A gay couple in Uzbekistan has been arrested for engaging in sexual relations following an intrusive anal examination by police.
Eurasianet reports: “According to city police, the two men, who are both in their twenties, met in early September and moved into a rented apartment in Tashkent. Police told media last week that they conducted intrusive, forensic medical examinations to confirm that one of the men had allegedly engaged in repeated sexual intercourse.

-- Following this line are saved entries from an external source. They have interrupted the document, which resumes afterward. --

-- ==== Sys2Proof/Laws/Tables.lean ====
section
/-! SUPPORT. Laws of tables, byte memories and little-endian strings: reading what was written, and the canonical forms kept. -/
namespace Sys2Proof.Machine
open Sys2Proof

/-! ## Tables -/

@[simp] theorem tget?_nil {α : Type} (i : Nat) : tget? ([] : Tab α) i = none := rfl

@[simp] theorem tget?_tput_same {α : Type} (t : Tab α) (i : Nat) (v : α) : tget? (tput t i v) i = some v := by
  induction t with
  | nil => simp [tput, tget?]
  | cons p t ih =>
    obtain ⟨k, w⟩ := p
    simp only [tput]
    split
    · simp [tget?]
    · split
      · simp [tget?]
      · rename_i h; simp [tget?, Ne.symm h, ih]

theorem tget?_tput_ne {α : Type} (t : Tab α) {i j : Nat} (v : α) (h : j ≠ i) : tget? (tput t i v) j = tget? t j := by
  induction t with
  | nil => simp [tput, tget?, Ne.symm h]
  | cons p t ih =>
    obtain ⟨k, w⟩ := p
    simp only [tput]
    split
    · rw [tget?, if_neg (Ne.symm h)]
    · split
      · rename_i hk; subst hk; simp [tget?, Ne.symm h]
      · simp only [tget?]; split <;> simp [ih]

@[simp] theorem tgetD_tput_same {α : Type} (t : Tab α) (i : Nat) (v d : α) : tgetD (tput t i v) i d = v := by
  simp [tgetD]

theorem tgetD_tput_ne {α : Type} (t : Tab α) {i j : Nat} (v d : α) (h : j ≠ i) :
    tgetD (tput t i v) j d = tgetD t j d := by simp [tgetD, tget?_tput_ne t v h]

/-- The least key of a table is no lower than the least of the table and the key put. -/
theorem tsorted_cons {α : Type} (a : Nat) (v : α) (t : Tab α) :
    tsorted ((a, v) :: t) = true ↔ (∀ p ∈ t.head?, a < p.1) ∧ tsorted t = true := by
  cases t with
  | nil => simp [tsorted]
  | cons p t => simp [tsorted]

theorem tput_head {α : Type} (t : Tab α) (i : Nat) (v : α) (p : Nat × α) (h : p ∈ (tput t i v).head?) :
    p.1 = i ∨ ∃ q ∈ t.head?, p.1 = q.1 := by
  cases t with
  | nil => simp [tput] at h; simp [← h]
  | cons q t =>
    simp only [tput] at h
    split at h
    · simp at h; simp [← h]
    · split at h
      · simp at h; simp [← h]
      · simp at h; right; exact ⟨q, by simp, by rw [← h]⟩

/-- Setting an entry keeps the table's canonical form. -/
theorem tsorted_tput {α : Type} (t : Tab α) (i : Nat) (v : α) (h : tsorted t = true) : tsorted (tput t i v) = true := by
  induction t with
  | nil => simp [tput, tsorted]
  | cons p t ih =>
    obtain ⟨k, w⟩ := p
    rw [tsorted_cons] at h
    simp only [tput]
    split
    · rename_i hk
      rw [tsorted_cons]
      exact ⟨by simpa using hk, by rw [tsorted_cons]; exact h⟩
    · split
      · rename_i hk; subst hk; rw [tsorted_cons]; exact h
      · rw [tsorted_cons]
        refine ⟨fun q hq => ?_, ih h.2⟩
        rcases tput_head t i v q hq with e | ⟨r, hr, e⟩
        · omega
        · rw [e]; exact h.1 r hr

/-! ## Byte memories -/

theorem wf_tail (p : Host.Cell) (m : List Host.Cell) (h : Memory.wf (p :: m) = true) : Memory.wf m = true := by
  rw [Memory.wf, Bool.and_eq_true, tsorted_cons] at h
  simp only [List.all_cons, Bool.and_eq_true] at h
  rw [Memory.wf, h.1.2, h.2.2]; rfl

theorem cget_lt (m : List Host.Cell) (a : Nat) (h : Memory.wf m = true) (lt : ∀ p ∈ m.head?, a < p.1) : cget m a = 0 := by
  induction m with
  | nil => rfl
  | cons p m ih =>
    obtain ⟨k, v⟩ := p
    have hk : a < k := lt (k, v) (by simp)
    have hm := wf_tail _ _ h
    rw [Memory.wf, Bool.and_eq_true, tsorted_cons] at h
    rw [cget, if_neg (by omega)]
    exact ih hm fun q hq => by have := h.1.1 q hq; omega

/-- A read of the byte written gives it. -/
theorem cget_cput_same (m : List Host.Cell) (a : Nat) (b : Byte) (h : Memory.wf m = true) : cget (cput m a b) a = b := by
  induction m with
  | nil => simp only [cput]; split <;> simp_all [cget]
  | cons p m ih =>
    obtain ⟨k, v⟩ := p
    have hm := wf_tail _ _ h
    simp only [cput]
    split
    · rename_i hk
      split
      · rename_i hb; subst hb
        exact cget_lt _ _ h (by simpa using hk)
      · simp [cget]
    · split
      · rename_i hk; subst hk
        split
        · rename_i hb; subst hb
          rw [Memory.wf, Bool.and_eq_true, tsorted_cons] at h
          exact cget_lt _ _ hm h.1.1
        · simp [cget]
      · rename_i h1 h2
        rw [cget, if_neg (fun e => h2 e.symm), ih hm]

/-- A write leaves every other byte. -/
theorem cget_cput_ne (m : List Host.Cell) {a c : Nat} (b : Byte) (h : c ≠ a) : cget (cput m a b) c = cget m c := by
  induction m with
  | nil => simp only [cput]; split <;> simp [cget, Ne.symm h]
  | cons p m ih =>
    obtain ⟨k, v⟩ := p
    simp only [cput]
    split
    · split
      · rfl
      · simp [cget, Ne.symm h]
    · split
      · rename_i hk; subst hk
        split <;> simp [cget, Ne.symm h]
      · simp only [cget]; split <;> simp [ih]

/-- A byte written keeps the memory's canonical form. -/
theorem Memory.wf_cput (m : List Host.Cell) (a : Nat) (b : Byte) (h : Memory.wf m = true) : Memory.wf (cput m a b) = true := by
  induction m with
  | nil => simp only [cput]; split <;> simp_all [Memory.wf, tsorted]
  | cons p m ih =>
    obtain ⟨k, v⟩ := p
    have hm := wf_tail _ _ h
    have h' := h
    rw [Memory.wf, Bool.and_eq_true, tsorted_cons] at h'
    simp only [List.all_cons, Bool.and_eq_true, bne_iff_ne, ne_eq] at h'
    obtain ⟨⟨h1, h2⟩, h3, h4⟩ := h'
    simp only [cput]
    split
    · rename_i hk
      split
      · exact h
      · rename_i hb
        rw [Memory.wf, Bool.and_eq_true, tsorted_cons, tsorted_cons]
        simp only [List.all_cons, Bool.and_eq_true, bne_iff_ne, ne_eq]
        exact ⟨⟨by simpa using hk, h1, h2⟩, hb, h3, h4⟩
    · split
      · rename_i hk; subst hk
        split
        · exact hm
        · rename_i hb
          rw [Memory.wf, Bool.and_eq_true, tsorted_cons]
          simp only [List.all_cons, Bool.and_eq_true, bne_iff_ne, ne_eq]
          exact ⟨⟨h1, h2⟩, hb, h4⟩
      · rename_i n1 n2
        have i' := ih hm
        rw [Memory.wf, Bool.and_eq_true] at i' ⊢
        rw [tsorted_cons]
        simp only [List.all_cons, Bool.and_eq_true, bne_iff_ne, ne_eq]
        refine ⟨⟨fun q hq => ?_, i'.1⟩, h3, i'.2⟩
        cases m with
        | nil =>
          simp only [cput] at hq
          split at hq <;> simp at hq
          rw [← hq]; simp; omega
        | cons r m =>
          obtain ⟨k2, v2⟩ := r
          have hk2 : k < k2 := h1 (k2, v2) (by simp)
          simp only [cput] at hq
          split at hq
          · split at hq <;> (simp at hq; rw [← hq]; simp; omega)
          · split at hq
            · split at hq
              · rw [tsorted_cons] at h2
                have := h2.1 q hq; omega
              · simp at hq; rw [← hq]; simp; omega
            · simp at hq; rw [← hq]; simp; omega

/-- A byte string written keeps the memory's canonical form. -/
theorem Memory.wf_cwrite (bs : List Byte) (m : List Host.Cell) (a : Nat) (h : Memory.wf m = true) :
    Memory.wf (cwrite m a bs) = true := by
  induction bs generalizing m a with
  | nil => exact h
  | cons b bs ih => exact ih _ _ (Memory.wf_cput m a b h)

/-- A byte string written leaves every byte outside it. -/
theorem cget_cwrite_outside (bs : List Byte) (m : List Host.Cell) (a c : Nat) (h : c < a ∨ a + bs.length ≤ c) :
    cget (cwrite m a bs) c = cget m c := by
  induction bs generalizing m a with
  | nil => rfl
  | cons b bs ih =>
    simp only [List.length_cons] at h
    rw [cwrite, ih _ _ (by omega), cget_cput_ne m b (by omega)]

/-- Byte `i` of a byte string written reads back. -/
theorem cget_cwrite_inside (bs : List Byte) (m : List Host.Cell) (a i : Nat) (h : Memory.wf m = true) (hi : i < bs.length) :
    cget (cwrite m a bs) (a + i) = bs.getD i 0 := by
  induction bs generalizing m a i with
  | nil => simp at hi
  | cons b bs ih =>
    rw [cwrite]
    cases i with
    | zero =>
      rw [cget_cwrite_outside _ _ _ _ (by omega)]; exact cget_cput_same m a b h
    | succ i =>
      have := ih (cput m a b) (a + 1) i (Memory.wf_cput m a b h) (by simpa using hi)
      rw [show a + (i + 1) = a + 1 + i by omega, this]; rfl

/-- A byte string written reads back whole. -/
theorem cread_cwrite (bs : List Byte) (m : List Host.Cell) (a : Nat) (h : Memory.wf m = true) :
    cread (cwrite m a bs) a bs.length = bs := by
  apply List.ext_getElem
  · simp [cread]
  · intro i h1 h2
    simp only [cread, List.getElem_map, List.getElem_range]
    rw [cget_cwrite_inside bs m a i h h2]; simp [h2]

/-! ## Little-endian strings -/

@[simp] theorem leBytes_length (k n : Nat) : (leBytes k n).length = k := by
  induction k generalizing n with
  | zero => rfl
  | succ k ih => simp [leBytes, ih]

/-- A number that fits `k` bytes is the number its bytes spell. -/
theorem leNat_leBytes (k n : Nat) (h : n < 256 ^ k) : leNat (leBytes k n) = n := by
  induction k generalizing n with
  | zero => simp at h; subst h; rfl
  | succ k ih =>
    have : n / 256 < 256 ^ k := by rw [pow_succ] at h; omega
    simp only [leBytes, leNat, ih _ this, BitVec.toNat_ofNat]
    omega

end Sys2Proof.Machine
end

Consensual sex between men is punishable in Uzbekistan by up to three years in prison. Potential prosecution is only the least of what gay people in Uzbekistan are liable to face in their daily life. Intimidation — up to and including brutal physical assault — is commonplace.”
Eurasianet adds: “International rights activists have appealed with the Uzbek government to repeal Article 120 of the criminal code, which criminalizes sexual relations between men. ‘It is unacceptable to persecute people for the fact that they consensually engage in same-sex relations. Every person is free to determine their own relations. This incident is nothing but a demonstrative act of discrimination toward the LGBT community and reflects the policies of the current regime,' said Nadezhda Atayeva, president of the Paris-based Association for Human Rights in Central Asia.”
In August, Russian journalist Khudoberdy Nurmatov won a temporary reprieve from a Moscow appeals court as he sought to block his impending deportation to his native Uzbekistan, where human rights groups said he faced a near-“death sentence.”
Nurmatov, who is openly gay and writes under the pen name Ali Feruz, has worked for the investigative Novaya Gazeta newspaper since 2011, reporting on hate crimes, migrant worker rights, and LGBT discrimination. The newspaper garnered much international attention of late for exposing mass human rights violations against gay men in in the Russian republic of Chechnya earlier this year.